Our processes must be simple, straightforward, and applicable to as many international partners as possible. It won’t do us much good if the U.S. government manages to get over the bar but most of our allies and regional partners do not. America is already a leader in sharing and providing intelligence with our likeminded counter-terrorism partners. An effort on identification of returning terrorists would expand this effort. A diplomatic element to convince others to combine our efforts should play a role too.

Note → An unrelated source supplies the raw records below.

-- ==== Sys2Proof/Machine/Dispatch.lean ====
section
/-! DEFINITION. The dispatcher (R7, R180): one arm per instruction. -/

namespace Sys2Proof.Machine

def exec (i : Instr) (s : State) : Host.Outcome State Fault Refusal :=
  match i with
  | .br n z p off => Sys2Proof.Machine.execBr n z p off s
  | .addReg dr sr1 sr2 => Sys2Proof.Machine.execAddReg dr sr1 sr2 s
  | .addImm dr sr1 imm => Sys2Proof.Machine.execAddImm dr sr1 imm s
  | .ld dr off => Sys2Proof.Machine.execLd dr off s
  | .st sr off => Sys2Proof.Machine.execSt sr off s
  | .jsr off => Sys2Proof.Machine.execJsr off s
  | .jsrr base => Sys2Proof.Machine.execJsrr base s
  | .andReg dr sr1 sr2 => Sys2Proof.Machine.execAndReg dr sr1 sr2 s
  | .andImm dr sr1 imm => Sys2Proof.Machine.execAndImm dr sr1 imm s
  | .ldr dr base off => Sys2Proof.Machine.execLdr dr base off s
  | .str sr base off => Sys2Proof.Machine.execStr sr base off s
  | .rti => Sys2Proof.Machine.execRti s
  | .not dr sr1 => Sys2Proof.Machine.execNot dr sr1 s
  | .ldi dr off => Sys2Proof.Machine.execLdi dr off s
  | .sti sr off => Sys2Proof.Machine.execSti sr off s
  | .jmp base => Sys2Proof.Machine.execJmp base s
  | .res => Sys2Proof.Machine.execRes s
  | .lea dr off => Sys2Proof.Machine.execLea dr off s
  | .trap vect => Sys2Proof.Machine.execTrap vect s
  | .getc => Sys2Proof.Machine.execGetc s
  | .out => Sys2Proof.Machine.execOut s
  | .puts => Sys2Proof.Machine.execPuts s
  | .inChar => Sys2Proof.Machine.execInChar s
  | .putsp => Sys2Proof.Machine.execPutsp s
  | .halt => Sys2Proof.Machine.execHalt s

end Sys2Proof.Machine
end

An interagency effort, beyond the intelligence community, must of course include the Justice Department, as some of the impediments to effective new protocols are legal. Leaders must drive the effort to permit the sharing of personal information on a limited number of their citizens with other governments. There are legitimate privacy issues and human rights concerns about collecting and sharing intelligence on individuals who have not been charged or convicted of a crime. Innocent individuals may be detained by mistake. There is always friction in counterterrorism operations between individual privacy and human rights concerns, on the one side, and the security and safety of millions of citizens, on the other. During this particular window of vulnerability, leaders must acknowledge these concerns but drive the effort to fuse intelligence and share it with partners anyway. One way to address valid privacy concerns could be to designate a temporary “state of heightened security measures,” with a specified temporary period of application explicitly indicated, during which international information sharing would supersede privacy concerns. Congress would need to approve; this sort of thing ought not be done by Executive Order alone, if possible.
There are risks in such an approach, but these need be weighed against the risks of the status quo. When the next terrorist attack conducted by a returned terrorist fighter or someone influenced by one occurs, the U.S. government and other governments must face their citizens and be able to say with honesty and conviction that “we did all we possibly could” to protect them. At this point, that would be a lie.